In the Q&A, management clarified that Sion was launched late in the quarter and stated on the call that it was launched on March 24, leaving limited selling days in FY26.
The annexures also present project-level booking and collection data for the quarter, showing where bookings and recognized revenue were concentrated. For instance, in Thane, TenX Era continued to show high sell-through at about 90% sold, while The Address by GS Season 1 was about 98% sold. In JDAs, Bandra showed project-to-date bookings of 458 and launched units sold of about 62%.
Margins, cashflows, and the cost of growth
One of the most important clarifications in the concall was how management views margins during a launch-heavy phase.
Management stated that while the company targets project-level EBITDA margins of at least 20% when signing JDAs, margins may start in single digits in the first six months after launch and improve as projects mature. This explains the gap between Q4’s 21.5% margin and the full-year 16.3% margin.
For FY27, management suggested a blended EBITDA margin range of 16% to 18%.
Cashflow was the more mixed part of FY26. The cash flow table shows:
- Opening balance: INR 600 crore
- Total inflow: INR 1,759 crore
- Approval costs: INR 1,207 crore
- Construction costs: INR 956 crore
- Net operating cash flow: negative INR 1,053 crore
- Bank loan inflow: INR 811 crore
- Closing balance: INR 358 crore
In the Q&A, management addressed operating cash flows directly, stating that for the next two years the company expects to be cash negative on an overall basis as internal accruals are reinvested to fund approvals and build out the pipeline.
The presentation adds a project cashflow framing through a monetisation table for launched projects:
- Pending collection from sold inventories: INR 4,000 crore
- Estimated value of unsold inventory: INR 14,098 crore
- Total estimated collection: INR 18,098 crore
- Remaining estimated project cost: INR 9,573 crore
- Estimated surplus from project cashflow: INR 8,526 crore
This is not the same as reported revenue or free cash flow, but it provides a view of how collections and remaining costs may play out across the launched inventory pool.
Leverage remains moderate in the company’s stated framework.
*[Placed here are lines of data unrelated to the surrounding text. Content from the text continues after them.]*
-- ==== Sys2Proof/Laws/Frame.lean ====
section
/-! SUPPORT. Frames: for each shared operation, the pieces of state it can change; everything else is unchanged. -/

namespace Sys2Proof.Machine

set_option Elab.async false

variable {s t u : State} {a b c : List Piece}

theorem Unchanged.refl (s : State) : Unchanged a s s := fun p _ => by cases p <;> simp [same]

theorem same.trans {p : Piece} (h : same s t p) (k : same t u p) : same s u p := by cases p <;> simp_all [same]

theorem Unchanged.mono (h : Unchanged a s t) (k : a ⊆ c := by decide) : Unchanged c s t :=
  fun p hp => h p fun hp' => hp (k hp')

/-- Frames compose. -/
theorem Unchanged.comp (h : Unchanged a s t) (k : Unchanged b t u) (ha : a ⊆ c := by decide) (hb : b ⊆ c := by decide) :
    Unchanged c s u := fun p hp => same.trans (h p fun q => hp (ha q)) (k p fun q => hp (hb q))

/-! ## The arbiter -/

theorem State.settleCounts_unchanged (s : State) : Unchanged [.arbiter] s (s.settleCounts) := by
  intro p hp; cases p <;> simp_all [same, State.settleCounts]

theorem State.endEmptyGrant_unchanged (s : State) : Unchanged [.arbiter] s s.endEmptyGrant := by
  unfold State.endEmptyGrant
  split
  · split <;> (intro p hp; cases p <;> simp_all [same])
  · exact .refl s

theorem State.makeGrant_unchanged (s : State) : Unchanged [.arbiter] s s.makeGrant := by
  unfold State.makeGrant
  split
  · exact .refl s
  · split <;> (intro p hp; cases p <;> simp_all [same])

theorem State.settle_unchanged (s : State) : Unchanged [.arbiter] s s.settle := by
  unfold State.settle
  split
  · exact .comp (.comp s.settleCounts_unchanged (State.endEmptyGrant_unchanged _) (c := [.arbiter]))
      (State.makeGrant_unchanged _)
  · exact .refl s

/-! ## Sending: at once, or behind a wait -/

/-- What the sending of something changes: the queue it goes to, or the wait it is kept in. -/
def Sent.pieces : Sent → List Piece
  | .op _ _ => [.records, .arbiter]
  | .event _ _ _ _ => [.raised, .records]
  | .cause _ => [.cause, .records]
  | .safe => [.safety, .records]

/-- What anything sent can change. -/
abbrev sending : List Piece := [.records, .arbiter, .raised, .cause, .safety]

theorem State.setCause_unchanged (s : State) (c : Cause) : Unchanged [.cause] s (s.setCause c) := by
  intro p hp; cases p <;> simp_all [same, State.setCause]

theorem State.hold_unchanged (s : State) (o : Output) : Unchanged [.records] s (s.hold o) := by
  intro p hp; cases p <;> simp_all [same, State.hold]

theorem State.join_unchanged (s : State) (issuer actor : Block) (op : RecordOp) :
    Unchanged [.records, .arbiter] s (s.join issuer actor op) := by
  unfold State.join
  split
  · refine .comp (a := [.records]) (fun p hp => ?_) (State.makeGrant_unchanged _)
    cases p <;> simp_all [same]
  · intro p hp; cases p <;> simp_all [same]

theorem State.put_unchanged (s : State) (b : Block) (x : Sent) : Unchanged x.pieces s (s.put b x) := by
  cases x with
  | op issuer op =>
    unfold State.put
    dsimp only
    split
    · exact (s.hold_unchanged _).mono (by simp [Sent.pieces])
    · exact s.join_unchanged _ _ _
  | event kind small a b => intro p hp; cases p <;> simp_all [same, State.put, Sent.pieces]
  | cause c => exact (s.setCause_unchanged c).mono (by simp [Sent.pieces])
  | safe => intro p hp; cases p <;> simp_all [same, State.put, Sent.pieces]

theorem State.emit_unchanged (s : State) (b : Block) (x : Sent) : Unchanged x.pieces s (s.emit b x) := by
  unfold State.emit
  split
  · exact (s.hold_unchanged _).mono (by cases x <;> simp [Sent.pieces])
  · exact s.put_unchanged b x

theorem State.emitAll_unchanged (l : List Output) (s : State) : Unchanged sending s (s.emitAll l) := by
  induction l generalizing s with
  | nil => exact .refl s
  | cons o l ih => exact .comp (s.emit_unchanged o.actor o.sent) (ih _) (by cases o.sent <;> simp [Sent.pieces])

theorem State.release_unchanged (s : State) : Unchanged sending s s.release := by
  refine .comp (a := [.records]) (fun p hp => ?_) (State.emitAll_unchanged s.port.later _)
  cases p <;> simp_all [same]

/-! ## Records and live fields -/

theorem State.issue_unchanged (s : State) (actor issuer : Block) (op : RecordOp) :
    Unchanged [.records, .arbiter] s (s.issue actor issuer op) := s.emit_unchanged actor (.op issuer op)

theorem State.issueWrite_unchanged (s : State) (actor issuer : Block) (runs : List (Nat × List Byte)) :
    Unchanged [.records, .arbiter] s (s.issueWrite actor issuer runs) := s.issue_unchanged _ _ _

theorem State.liveField_unchanged (s : State) (actor : Block) (off size value : Nat) :
    Unchanged [.records, .arbiter] s (s.liveField actor off size value) := s.issueWrite_unchanged _ _ _

theorem State.voidScan_unchanged (s : State) : Unchanged [.scan] s s.voidScan := by
  intro p hp; cases p <;> simp_all [same, State.voidScan]

theorem State.setCredit_unchanged (s : State) (n : Nat) : Unchanged [.chain, .records, .arbiter] s (s.setCredit n) := by
  unfold State.setCredit
  split
  · exact .refl s
  · refine .comp (t := { s with capture.credit := n }) (a := [.chain]) ?_ (State.liveField_unchanged _ _ _ _ _)
    intro p hp; cases p <;> simp_all [same]

theorem State.setChain_unchanged (s : State) (n : Bool) : Unchanged [.chain, .records, .arbiter] s (s.setChain n) := by
  unfold State.setChain
  split
  · exact .refl s
  · refine .comp (t := { s with capture.running := n }) (a := [.chain]) ?_ (State.liveField_unchanged _ _ _ _ _)
    intro p hp; cases p <;> simp_all [same]

theorem State.setLesson_unchanged (s : State) (n : Bool) : Unchanged [.lesson, .records, .arbiter] s (s.setLesson n) := by
  unfold State.setLesson
  split
  · exact .refl s
  · refine .comp (t := { s with capture.lessonOpen := n }) (a := [.lesson]) ?_ (State.liveField_unchanged _ _ _ _ _)
    intro p hp; cases p <;> simp_all [same]

theorem State.setCounter_unchanged (s : State) (n : Nat) : Unchanged [.lesson, .records, .arbiter] s (s.setCounter n) := by
  unfold State.setCounter
  split
  · exact .refl s
  · refine .comp (t := { s with capture.counter := n }) (a := [.lesson]) ?_ (State.liveField_unchanged _ _ _ _ _)
    intro p hp; cases p <;> simp_all [same]

theorem State.setContextState_unchanged (s : State) (n : ContextState) : Unchanged [.context, .records, .arbiter]
    s (s.setContextState n) := by
  unfold State.setContextState
  split
  · exact .refl s
  · refine .comp (t := { s with capture.context.state := n }) (a := [.context]) ?_ (State.liveField_unchanged _ _ _ _ _)
    intro p hp; cases p <;> simp_all [same]

theorem State.setInstability_unchanged (s : State) (n : Nat) : Unchanged [.instability, .records, .arbiter] s (s.setInstability n) := by
  unfold State.setInstability
  split
  · exact .refl s
  · refine .comp (t := { s with intake.instability := n }) (a := [.instability]) ?_ (State.liveField_unchanged _ _ _ _ _)
    intro p hp; cases p <;> simp_all [same]

theorem State.setSuspended_unchanged (s : State) (n : Bool) : Unchanged [.instability, .records, .arbiter] s (s.setSuspended n) := by
  unfold State.setSuspended
  split
  · exact .refl s
  · refine .comp (t := { s with intake.suspended := n }) (a := [.instability]) ?_ (State.liveField_unchanged _ _ _ _ _)
    intro p hp; cases p <;> simp_all [same]

theorem State.setDegraded_unchanged (s : State) (n : Bool) : Unchanged [.lateness, .scan, .records, .arbiter] s (s.setDegraded n) := by
  unfold State.setDegraded
  split
  · exact .refl s
  · refine .comp (a := [.lateness, .scan]) ?_ (State.liveField_unchanged _ _ _ _ _)
    have h : Unchanged [.lateness] s { s with feeder.degraded := n } := by intro p hp; cases p <;> simp_all [same]
    split
    · exact .comp h (State.voidScan_unchanged _)
    · exact h.mono

theorem State.setPut_unchanged (s : State) (n : Nat) : Unchanged [.events, .records, .arbiter] s (s.setPut n) := by
  unfold State.setPut
  split
  · exact .refl s
  · refine .comp (t := { s with post.put := n }) (a := [.events]) ?_ (State.liveField_unchanged _ _ _ _ _)
    intro p hp; cases p <;> simp_all [same]

theorem State.setGet_unchanged (s : State) (n : Nat) : Unchanged [.events, .records, .arbiter] s (s.setGet n) := by
  unfold State.setGet
  split
  · exact .refl s
  · refine .comp (t := { s with post.get := n }) (a := [.events]) ?_ (State.liveField_unchanged _ _ _ _ _)
    intro p hp; cases p <;> simp_all [same]

theorem State.publishPut_unchanged (s : State) (n : Nat) : Unchanged [.events, .records, .arbiter] s (s.publishPut n) := by
  refine .comp (a := [.events]) (fun p hp => ?_) (State.liveField_unchanged _ _ _ _ _)
  cases p <;> simp_all [same]

theorem State.publishGet_unchanged (s : State) (n : Nat) : Unchanged [.events, .records, .arbiter] s (s.publishGet n) := by
  refine .comp (a := [.events]) (fun p hp => ?_) (State.liveField_unchanged _ _ _ _ _)
  cases p <;> simp_all [same]

theorem State.setLost_unchanged (s : State) (n : Nat) : Unchanged [.lost, .records, .arbiter] s (s.setLost n) := by
  unfold State.setLost
  split
  · exact .refl s
  · refine .comp (t := { s with post.lost := n }) (a := [.lost]) ?_ (State.liveField_unchanged _ _ _ _ _)
    intro p hp; cases p <;> simp_all [same]

/-! ## Events and moderation -/

theorem State.raise_unchanged (s : State) (o : Block) (k : EventKind) (n a b : Nat) :
    Unchanged [.raised, .records] s (s.raise o k n a b) := s.emit_unchanged o (.event k n a b)

theorem State.stopTimer_unchanged (s : State) : Unchanged [.moderation] s (s.stopTimer) := by
  intro p hp; cases p <;> simp_all [same, State.stopTimer]

theorem State.signalReady_unchanged (s : State) : Unchanged [.moderation, .cause, .records, .arbiter] s s.signalReady := by
  refine .comp (a := [.moderation]) (fun p hp => ?_) (State.emit_unchanged _ .post (.cause .eventsReady)) (hb := by simp [Sent.pieces])
  cases p <;> simp_all [same, State.stopTimer]

theorem State.resolveHoldoff_unchanged (s : State) : Unchanged [.moderation, .cause, .records, .arbiter] s s.resolveHoldoff := by
  unfold State.resolveHoldoff
  split
  · exact s.signalReady_unchanged
  · exact .refl s

theorem State.moderate_unchanged (s : State) : Unchanged [.moderation, .cause, .records, .arbiter] s s.moderate := by
  unfold State.moderate
  split
  · exact s.signalReady_unchanged
  · split <;> (intro p hp; cases p <;> simp_all [same])

theorem State.writeEvent_unchanged (s : State) (k : EventKind) (n a b f : Nat) :
    Unchanged [.records, .events, .moderation, .cause, .arbiter] s (s.writeEvent k n a b f) := by
  unfold State.writeEvent
  refine .comp (a := [.records, .events, .arbiter]) ?_ (State.moderate_unchanged _)
  refine .comp (a := [.records, .events, .arbiter]) ?_ (State.publishPut_unchanged _ _)
  refine .comp (b := [.events]) (s.issueWrite_unchanged .post .post
    [(Config.eventBase + 16 * s.post.put, eventBytes k.value n s.post.sequence f a b)]) ?_
  intro p hp; cases p <;> simp_all [same]

theorem State.loseEvent_unchanged (s : State) : Unchanged [.records, .lost, .cause, .arbiter] s s.loseEvent :=
  .comp (s.setLost_unchanged _) (State.emit_unchanged _ .post (.cause .eventsLost)) (hb := by simp [Sent.pieces])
The deck reports gross debt of INR 1,014 crore, gross cash of INR 358 crore, and net debt of INR 656 crore. Management also reiterated a ceiling of not exceeding 1:1 debt-to-equity.
What management is committing to next
The company’s strategy slide summarizes targeted annual growth and returns as around 20% each for pre-sales growth, revenue growth, and ROCE. Management reiterated in the concall that the company has guided for minimum 20% annual growth in pre-sales and top line and stated that FY27 should do better than that, without providing a specific numeric target.
On the project pipeline, management stated that two Mahim projects are at advanced stages of approvals and should be launched by Q3, and that the Kandivali development is expected to spill over into FY28.
The call also emphasized discipline in business development. Management acknowledged that some parts of the redevelopment market are overheated and stated the company has maintained discipline, with several projects in negotiation that could spill into FY27.
Takeaways
FY26 shows Raymond Realty’s ability to combine execution on its Thane land bank with a faster-than-planned scale-up of its Mumbai JDA portfolio. The pre-sales acceleration in Q4, along with the early sell-through in new launches like Wadala, supports the company’s claim that demand is strong for reliable, branded developers in MMR.
The trade-off is visible in cash flows. Approval costs and construction investments pushed FY26 operating cash flow negative, and management indicated that cash reinvestment will likely continue for the next two years as the company prioritizes growth.
For FY27, the key signposts are clear from management’s own commentary: delivery of planned launches in Mahim, progression of newly launched projects from early-stage to maturity, and the ability to keep margins within the guided 16% to 18% range while maintaining leverage discipline.